頬にソースをつけて幸せそうに頬張る子供みたいな仕草がどうにも可愛く思えて、ふっと頬が緩む。生駒は普段の言動の騒がしさに反して基本的に食事をきれいに行儀よく食べるし、食べかけを誰かに差し出すこともないから、こういったちょっとだけ行儀悪い少年のような姿を見られるのは水上の特権だ。そういうところを見せてもいいと思えるくらい近くにいることを許された、その椅子が与えられたことが何よりも嬉しく得難いことだと思う。
「さっきは軽く流してましたけど」
「ん?」
生駒が三段バーガーの最後の一口をもぐもぐごくんと飲み下すのを待ってから水上は続ける。

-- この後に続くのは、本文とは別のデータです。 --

/-! ### writeCtrl -/

@[simp] theorem State.writeCtrl_buf (s : State) (d : Byte) : (s.writeCtrl d).buf = s.buf := rfl
@[simp] theorem State.writeCtrl_layer (s : State) (d : Byte) :
    (s.writeCtrl d).layer =
      s.layer := rfl
@[simp] theorem State.writeCtrl_tcnt (s : State) (d : Byte) : (s.writeCtrl d).tcnt = s.tcnt := rfl
@[simp] theorem State.writeCtrl_frame (s : State) (d : Byte) :
    (s.writeCtrl d).frame =
      s.frame := rfl
@[simp] theorem State.writeCtrl_run (s : State) (d : Byte) :
    (s.writeCtrl d).run =
      if ctrlArm d then .ticking else s.run := rfl
@[simp] theorem State.writeCtrl_ind (s : State) (d : Byte) : (s.writeCtrl d).ind = ctrlInd d := rfl
@[simp] theorem State.writeCtrl_fie (s : State) (d : Byte) : (s.writeCtrl d).fie = ctrlFie d := rfl
@[simp] theorem State.writeCtrl_pins (s : State) (d : Byte) : (s.writeCtrl d).pins = s.pins := rfl
@[simp] theorem State.writeCtrl_engine (s : State) (d : Byte) :
    (s.writeCtrl d).engine =
      s.engine := rfl
@[simp] theorem State.writeCtrl_tickPending (s : State) (d : Byte) :
    (s.writeCtrl d).tickPending =
      s.tickPending := rfl
@[simp] theorem State.writeCtrl_trace (s : State) (d : Byte) :
    (s.writeCtrl d).trace =
      s.trace := rfl
@[simp] theorem State.writeCtrl_rdata (s : State) (d : Byte) :
    (s.writeCtrl d).rdata =
      s.rdata := rfl
@[simp] theorem State.writeCtrl_port (s : State) (d : Byte) : (s.writeCtrl d).port = s.port := rfl
@[simp] theorem State.writeCtrl_inputs (s : State) (d : Byte) :
    (s.writeCtrl d).inputs =
      s.inputs := rfl
@[simp] theorem State.writeCtrl_params (s : State) (d : Byte) :
    (s.writeCtrl d).params =
      s.params := rfl

/-! ### clearFrame -/

@[simp] theorem State.clearFrame_buf (s : State) : (s.clearFrame).buf = s.buf := rfl
@[simp] theorem State.clearFrame_layer (s : State) : (s.clearFrame).layer = s.layer := rfl
@[simp] theorem State.clearFrame_tcnt (s : State) : (s.clearFrame).tcnt = s.tcnt := rfl
@[simp] theorem State.clearFrame_frame (s : State) : (s.clearFrame).frame = false := rfl
@[simp] theorem State.clearFrame_run (s : State) : (s.clearFrame).run = s.run := rfl
@[simp] theorem State.clearFrame_ind (s : State) : (s.clearFrame).ind = s.ind := rfl
@[simp] theorem State.clearFrame_fie (s : State) : (s.clearFrame).fie = s.fie := rfl
@[simp] theorem State.clearFrame_pins (s : State) : (s.clearFrame).pins = s.pins := rfl
@[simp] theorem State.clearFrame_engine (s : State) : (s.clearFrame).engine = s.engine := rfl
@[simp] theorem State.clearFrame_tickPending (s : State) :
    (s.clearFrame).tickPending =
      s.tickPending := rfl
@[simp] theorem State.clearFrame_trace (s : State) : (s.clearFrame).trace = s.trace := rfl
@[simp] theorem State.clearFrame_rdata (s : State) : (s.clearFrame).rdata = s.rdata := rfl
@[simp] theorem State.clearFrame_port (s : State) : (s.clearFrame).port = s.port := rfl
@[simp] theorem State.clearFrame_inputs (s : State) : (s.clearFrame).inputs = s.inputs := rfl
@[simp] theorem State.clearFrame_params (s : State) : (s.clearFrame).params = s.params := rfl

/-! ### beginTick -/

@[simp] theorem State.beginTick_buf (s : State) : (s.beginTick).buf = s.buf := rfl
@[simp] theorem State.beginTick_layer (s : State) : (s.beginTick).layer = s.layer + 1 := rfl
@[simp] theorem State.beginTick_tcnt (s : State) : (s.beginTick).tcnt = s.tcnt := rfl
@[simp] theorem State.beginTick_frame (s : State) : (s.beginTick).frame = s.frame := rfl
@[simp] theorem State.beginTick_run (s : State) : (s.beginTick).run = s.run := rfl
@[simp] theorem State.beginTick_ind (s : State) : (s.beginTick).ind = s.ind := rfl
@[simp] theorem State.beginTick_fie (s : State) : (s.beginTick).fie = s.fie := rfl
@[simp] theorem State.beginTick_pins (s : State) : (s.beginTick).pins = s.pins := rfl
@[simp] theorem State.beginTick_engine (s : State) :
    (s.beginTick).engine =
      .driving (tickScript (s.layer + 1) (s.row (s.layer + 1))) := rfl
@[simp] theorem State.beginTick_tickPending (s : State) :
    (s.beginTick).tickPending =
      s.tickPending := rfl
@[simp] theorem State.beginTick_trace (s : State) : (s.beginTick).trace = [] := rfl
@[simp] theorem State.beginTick_rdata (s : State) : (s.beginTick).rdata = s.rdata := rfl
@[simp] theorem State.beginTick_port (s : State) : (s.beginTick).port = s.port := rfl
@[simp] theorem State.beginTick_inputs (s : State) : (s.beginTick).inputs = s.inputs := rfl
@[simp] theorem State.beginTick_params (s : State) : (s.beginTick).params = s.params := rfl

/-! ### drivePin -/

@[simp] theorem State.drivePin_buf (s : State) (e : PinEvent) (rest : List PinEvent) :
    (s.drivePin e rest).buf =
      s.buf := rfl
@[simp] theorem State.drivePin_layer (s : State) (e : PinEvent) (rest : List PinEvent) :
    (s.drivePin e rest).layer =
      s.layer := rfl
@[simp] theorem State.drivePin_tcnt (s : State) (e : PinEvent) (rest : List PinEvent) :
    (s.drivePin e rest).tcnt =
      s.tcnt := rfl
@[simp] theorem State.drivePin_frame (s : State) (e : PinEvent) (rest : List PinEvent) :
    (s.drivePin e rest).frame =
      s.frame := rfl
@[simp] theorem State.drivePin_run (s : State) (e : PinEvent) (rest : List PinEvent) :
    (s.drivePin e rest).run =
      s.run := rfl
@[simp] theorem State.drivePin_ind (s : State) (e : PinEvent) (rest : List PinEvent) :
    (s.drivePin e rest).ind =
      s.ind := rfl
@[simp] theorem State.drivePin_fie (s : State) (e : PinEvent) (rest : List PinEvent) :
    (s.drivePin e rest).fie =
      s.fie := rfl
@[simp] theorem State.drivePin_pins (s : State) (e : PinEvent) (rest : List PinEvent) :
    (s.drivePin e rest).pins =
      s.pins.drive e := rfl
@[simp] theorem State.drivePin_engine (s : State) (e : PinEvent) (rest : List PinEvent) :
    (s.drivePin e rest).engine =
      .driving rest := rfl
@[simp] theorem State.drivePin_tickPending (s : State) (e : PinEvent) (rest : List PinEvent) :
    (s.drivePin e rest).tickPending =
      s.tickPending := rfl
@[simp] theorem State.drivePin_trace (s : State) (e : PinEvent) (rest : List PinEvent) :
    (s.drivePin e rest).trace =
      s.trace ++ [e] := rfl
@[simp] theorem State.drivePin_rdata (s : State) (e : PinEvent) (rest : List PinEvent) :
    (s.drivePin e rest).rdata =
      s.rdata := rfl
@[simp] theorem State.drivePin_port (s : State) (e : PinEvent) (rest : List PinEvent) :
    (s.drivePin e rest).port =
      s.port := rfl
@[simp] theorem State.drivePin_inputs (s : State) (e : PinEvent) (rest : List PinEvent) :
    (s.drivePin e rest).inputs =
      s.inputs := rfl
@[simp] theorem State.drivePin_params (s : State) (e : PinEvent) (rest : List PinEvent) :
    (s.drivePin e rest).params =
      s.params := rfl

/-! ### countTick -/

@[simp] theorem State.countTick_buf (s : State) : (s.countTick).buf = s.buf := rfl
@[simp] theorem State.countTick_layer (s : State) : (s.countTick).layer = s.layer := rfl
@[simp] theorem State.countTick_tcnt (s : State) :
    (s.countTick).tcnt =
      nextTcnt s.params.frameDiv s.tcnt := rfl
@[simp] theorem State.countTick_frame (s : State) :
    (s.countTick).frame =
      (s.frame || isBoundary s.params.frameDiv s.tcnt) := rfl
@[simp] theorem State.countTick_run (s : State) : (s.countTick).run = s.run := rfl
@[simp] theorem State.countTick_ind (s : State) : (s.countTick).ind = s.ind := rfl
@[simp] theorem State.countTick_fie (s : State) : (s.countTick).fie = s.fie := rfl
@[simp] theorem State.countTick_pins (s : State) : (s.countTick).pins = s.pins := rfl
@[simp] theorem State.countTick_engine (s : State) :
    (s.countTick).engine =
      s.engine := rfl
@[simp] theorem State.countTick_tickPending (s : State) :
    (s.countTick).tickPending =
      s.tickPending := rfl
@[simp] theorem State.countTick_trace (s : State) : (s.countTick).trace = s.trace := rfl
@[simp] theorem State.countTick_rdata (s : State) : (s.countTick).rdata = s.rdata := rfl
@[simp] theorem State.countTick_port (s : State) : (s.countTick).port = s.port := rfl
@[simp] theorem State.countTick_inputs (s : State) :
    (s.countTick).inputs =
      s.inputs := rfl
@[simp] theorem State.countTick_params (s : State) : (s.countTick).params = s.params := rfl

「肉は時間が経ったら不味くなる気ぃするんだったら店頭で食ったら良かったんちゃいます? わざわざ持ち帰らんでも」
「飯って一緒に食う人がおるかどうかで美味さが変わるやん? 折角の季節限定物やし、飯食ってて一番美味い相手と食いたいなあ思って」
「……はぁ」
「そんな不思議そうな顔することある? 俺変なこと言うてへんよな?」
「なんか、変ではないけど、イコさんがそういうこと言うのが意外で。イコさんの中でそういう序列があるとは思わんかったもんですから、俺と食う飯が一番美味いとかあるんや、って」
「そりゃあるやろ……」
「誰と飯食っても美味い美味い言うのが容易に想像つくんですけど」
「他の誰かとでも美味いけど、お前は特別に決まっとるやろ。恋人なんやから」
二人が付き合ってしばらく経つが、水上が片想いしていた期間はもっとずっと長い。その長い期間の中で水上は、愛されたがりのくせに博愛主義の生駒を傍で眺めながら、様々に波立つ感情を平然とした顔の下で飲み下すのにすっかり慣れてしまった。
だから恋人という血縁以外が得られる中で一番近くて特別な場所にある椅子を用意してもらえた実感がまだ湧かないところがある。きっとそれは恋人期間が片想い期間を超えるほど時間をかけなければならないだろう。物覚えはいい方だし日々少しずつ実感はしているのだけど、まだ「信じられない」の気持ちが大きい。
ということをぼんやりと考えていると、己の愛を信用してもらえてないように感じたのか生駒がだんだんと眉を下げしょんぼりとしだし、水上は俄かに慌てた。実感が湧かないのはあくまで水上自身の問題であって、生駒は何も悪くない。
「イコさんが俺のこと特別だと思っててくれるのは嬉しいです、ほんまに。イコさんと一緒に飯食うのが一番美味いのは俺も同じですし。せやから、今回みたいに特別な食事楽しみたいって言うなら呼んでください、ご一緒しますから」
するとしょぼんとしていた表情がぱっと明るくなり、生駒の目が輝く。
「ほんま!? 俺今年は他のチェーンの月見も制覇したいって思っててん。一緒に月見巡りしような!」
向こう一か月のフードファイトが急遽確定し、水上は一瞬遠くを見る。